Эстонская новелла XIX—XX веков — страница 36 из 83

Лилиан упала ничком на тротуар и лежала там без сознания, точно мертвая, — лицо будто кровавое месиво, губы рассечены, очки разбиты, осколки стекла впились в кожу. И это была она, которую я так хотел уберечь! Больше, чем все другое! Над этим моим желанием, конечно, можно поиронизировать; я делаю это сам, говоря себе: все потому, что ты стар. Но разве это не все равно? Разве от этого изменяются чувства, которые я там пережил? Равных им я не нахожу, сколько бы я ни искал их в прошлом.

Я склонился над Лилиан, увидел, что случилось и яснее, чем когда-либо раньше, понял, что из всего потерянного мне хотелось бы теперь вернуть лишь одно — родину.

Добрые люди поспешили на помощь. Мы унесли Лилиан с проезжей дороги. Вскоре она очнулась. Она была жива. Я снова увидел ее глаза; боялся, что уже никогда не увижу их. Она спросила: «Почему я упала?»

Люди, попавшие в беду, не должны бы задавать таких детских вопросов.

Полицейская машина успела на место раньше санитарной. Лилиан увезли в больницу. Уже два дня и две ночи находится она там.

Вот чем обернулось наше нынешнее увеселение!

Брожу в одиночестве по большому городу, думаю о многом, о чем раньше и не думал, и с нетерпением жду, когда Лилиан выйдет из больницы, потому что там так страшно — она попала к тяжелобольным. Правда, и ее состояние не легче: голова забинтована, на руку наложена шина. При падении Лилиан сломала себе запястье.

Когда мое письмо дойдет до родины, там, наверное, уже будут цвести перелески. Когда мальчишкой я однажды в воскресенье собирал их в лесу, меня ужалила гадюка. Видишь, чего только не приходит сейчас на память!

В Буэнос-Айрес пока не пиши. Не знаю, когда мы вернемся туда. Все зависит от того, как будет поправляться Лилиан.

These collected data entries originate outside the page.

/-! ### MSI-X and rings (R357 to R360) -/

/-- MSIX_SEND (R357). -/
def execMsixSend (v : Nat) (s : State) : Host.Outcome State Fault Refusal := gate iHST s fun s => msixSend s v
/-- MSIX_UNMASK (R357). -/
def execMsixUnmask (v : Nat) (s : State) : Host.Outcome State Fault Refusal := gate iHST s fun s => msixUnmask s v
/-- CR_PROD (R358): the doorbell. -/
def execCrProd (r v : Nat) (s : State) : Host.Outcome State Fault Refusal := gate iHST s fun s => if r < 4 then wf s (R.hstCR_PROD r) v else s
/-- RR_CONS (R359). -/
def execRrCons (r v : Nat) (s : State) : Host.Outcome State Fault Refusal := gate iHST s fun s => if r < 4 then wf s (R.hstRR_CONS r) v else s
/-- RING_EN (R360). -/
def execRingEn (r : Nat) (en : Bool) (s : State) : Host.Outcome State Fault Refusal := gate iHST s fun s => if r < 4 then ringEnable s r en else s
/-- A ring's access to host memory fails (R374, R375). -/
def ringErr (s : State) (r : Nat) : State := notice (raise (wb s (R.hstRING_ERR r) true) (192 + r)) 9 5 r 0
/-- COMMAND_ENTRY_FETCH (R358): the entry's 64 host words; anything else is a fetch that failed on PCIe. -/
def execCommandEntryFetch (r : Nat) (ws : List HWord) (s : State) : Host.Outcome State Fault Refusal :=
  gate iHST s fun s =>
    if 4 ≤ r ∨ rb s (R.hstRING_EN r) = false ∨ (ring s r).pkt.isSome ∨ rf s (R.hstCR_FETCH r) = rf s (R.hstCR_PROD r) then s
    else if rb s R.hstBME = false ∨ ws.length ≠ 64 then ringErr s r
    else
      let s := raise (wf s (R.hstCR_FETCH r) (rf s (R.hstCR_FETCH r) + 1)) (192 + r)
      intake s (.ring r) ws
/-- Write the first reply that waits on a ring (R359): the entry, RPROD, the shadow, the vector; the last reply to a packet counts it done. -/
def replyWrite (s : State) (r : Nat) : State :=
  match (ring s r).replies with
  | [] => s
  | (rep, last) :: more =>
    let size := 2 ^ rf s (R.hstRR_LOG2 r)
    let prod := rf s (R.hstRPROD r)
    if (prod + 2 ^ 16 - rf s (R.hstRR_CONS r)) % 2 ^ 16 = size then s
    else if rb s R.hstBME = false then ringErr s r
    else
      let base := rf s (R.hstRR_BASE_LO r) + rf s (R.hstRR_BASE_HI r) * 2 ^ 32
      let s := hostPutAll s (base + 256 * (prod % size)) rep
      let s := wf s (R.hstRPROD r) (prod + 1)
      let s := hostPut s (rf s (R.hstSHADOW_LO r) + rf s (R.hstSHADOW_HI r) * 2 ^ 32) (hw (rf s (R.hstRPROD r)))
      let s := if rb s (R.hstIRQ_EN r) then msixSend s (rf s (R.hstVECTOR r)) else s
      let s := if last then wf s (R.hstRDONE r) (rf s (R.hstRDONE r) + 1) else s
      modRing s r fun k => { k with replies := more, pkt := if last then none else k.pkt, ran := if last then false else k.ran }
/-- REPLY_WRITE (R359). -/
def execReplyWrite (r : Nat) (s : State) : Host.Outcome State Fault Refusal := gate iHST s fun s => if r < 4 then replyWrite s r else s
/-- UART_PACKET (R371, R415): the packet's host words. -/
def execUartPacket (ws : List HWord) (s : State) : Host.Outcome State Fault Refusal :=
  gate iHST s fun s => if ws.length = 4 + pkLen ws then intake s .uart ws else s

/-! ### Shared pieces of the commands -/

/-- A row of Table HCI-4 as a command of the block. -/
def cmdF (code : Nat) (c : CmdSrc) (firm : List HWord → State → Bool) (k : CmdPath → List HWord → State → CmdRes) (s : State) :
    Host.Outcome State Fault Refusal :=
  gateCmd s fun s => rstSettle (runCmd code c firm k s)
def cmd (code : Nat) (c : CmdSrc) (k : CmdPath → List HWord → State → CmdRes) (s : State) : Host.Outcome State Fault Refusal :=
  cmdF code c (fun _ _ => false) k s
def ok (data : List HWord) (s : State) : CmdRes := .reply hsOK 0 data s
def bad (i : Nat) (s : State) : CmdRes := .reply hsPARAM i [] s
/-- Payload word i. -/
def pl (ws : List HWord) (i : Nat) : Nat := pw ws (4 + i)
/-- Two payload words as one number (R361). -/
def pl2 (ws : List HWord) (i : Nat) : Nat := pl ws i + pl ws (i + 1) * 2 ^ 32
def h32 : Nat := 2 ^ 32 - 1
/-- BAD_PARAM where a payload word has a bit outside its mask; else `k`. -/
def masked (ws : List HWord) (masks : List Nat) (s : State) (k : State → CmdRes) : CmdRes :=
  match badMask (payload ws) masks with
  | some i => bad i s
  | none => k s
/-- ACCESS with a Midway status and the index of the failing word. -/
def access (st i : Nat) (s : State) : CmdRes := .reply hsACCESS (st + i * 256) [] s
/-- The effect where the island answers, else ACCESS with TIMEOUT. -/
def reached (i : Nat) (s : State) (k : State → CmdRes) : CmdRes := if isUp s i then k s else access stTIMEOUT 0 s
/-- Whether Midway still holds the access a command packet names (R69, R78). -/
def cmdHeld (s : State) (c : CmdSrc) : Bool := match cmdPkt s c with | some q => busHeld s (pl2 q.words 0 % 2 ^ 36) | none => false
/-- Sign-extended bits as a host word. -/
def hwInt (n : Int) : HWord := BitVec.ofInt 32 n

С приветом, Мартин Санглепп.


Буэнос-Айрес, 28/IV-61

Дорогая Малль!

Мы не могли дождаться в Нью-Йорке полного выздоровления Лилиан. Сразу же, едва только позволило ее здоровье, мы поехали домой, вместо того чтобы осматривать Вашингтон и посетить Торонто, как намеревались. Мы так были счастливы — она особенно, — что на лице не осталось ни одного шрама. Это было вначале. Но сейчас и это уже не приносит нам радости. Сидим в своем старом гнезде с новыми печалями, которые и серьезнее и больше, чем когда-либо раньше. Вернувшись домой, Лилиан облегчения не почувствовала. Начали ходить по врачам, и тогда выяснилось, что у нее болезнь Паркинсона.

Падучая!

Все другие тяжелые недуги оставляют врачам возможность профессиональной лжи. У меня был друг, который умер от рака желудка, до конца убежденный, что у него воспаление кишечника. Больные легко верят — не по глупости, а от великого желания жить.

Но признаки и течение болезни у Лилиан такие, что никто не может ее обмануть. Она считает себя приговоренной к смерти, человеком, у которого нет даже права на прошение о помиловании.

На свете шестнадцать миллионов людей, которые, страдая эпилепсией, ждут своего конца.

И моя бедная Лилиан — одна из них!

Теперь нам припоминается кое-что из того, чему мы раньше не придавали значения. Лилиан жаловалась на удушье, ее частенько тянуло зевать. Походка год от года становилась все более семенящей. Это были симптомы. И мизинец, что забавлял нас порой своим дрожанием.

Когда Лилиан в тот раз подала мне апельсин и сказала: «Не хватает лишь змея»! — я ответил, что мы уже стары, чтобы стать героями этой легенды. Ответ ей не понравился. И она подняла руку, намереваясь шлепнуть меня по губам. Я засмеялся и отошел, медленно, не торопясь: надобности бежать у меня не было. Уже тогда эта страшная болезнь спутывала ей ноги! К счастью, я был довольно близко от нее, когда она споткнулась и чуть было не упала. Я подхватил ее и сказал: «Ну вот, — совсем как столетняя старуха».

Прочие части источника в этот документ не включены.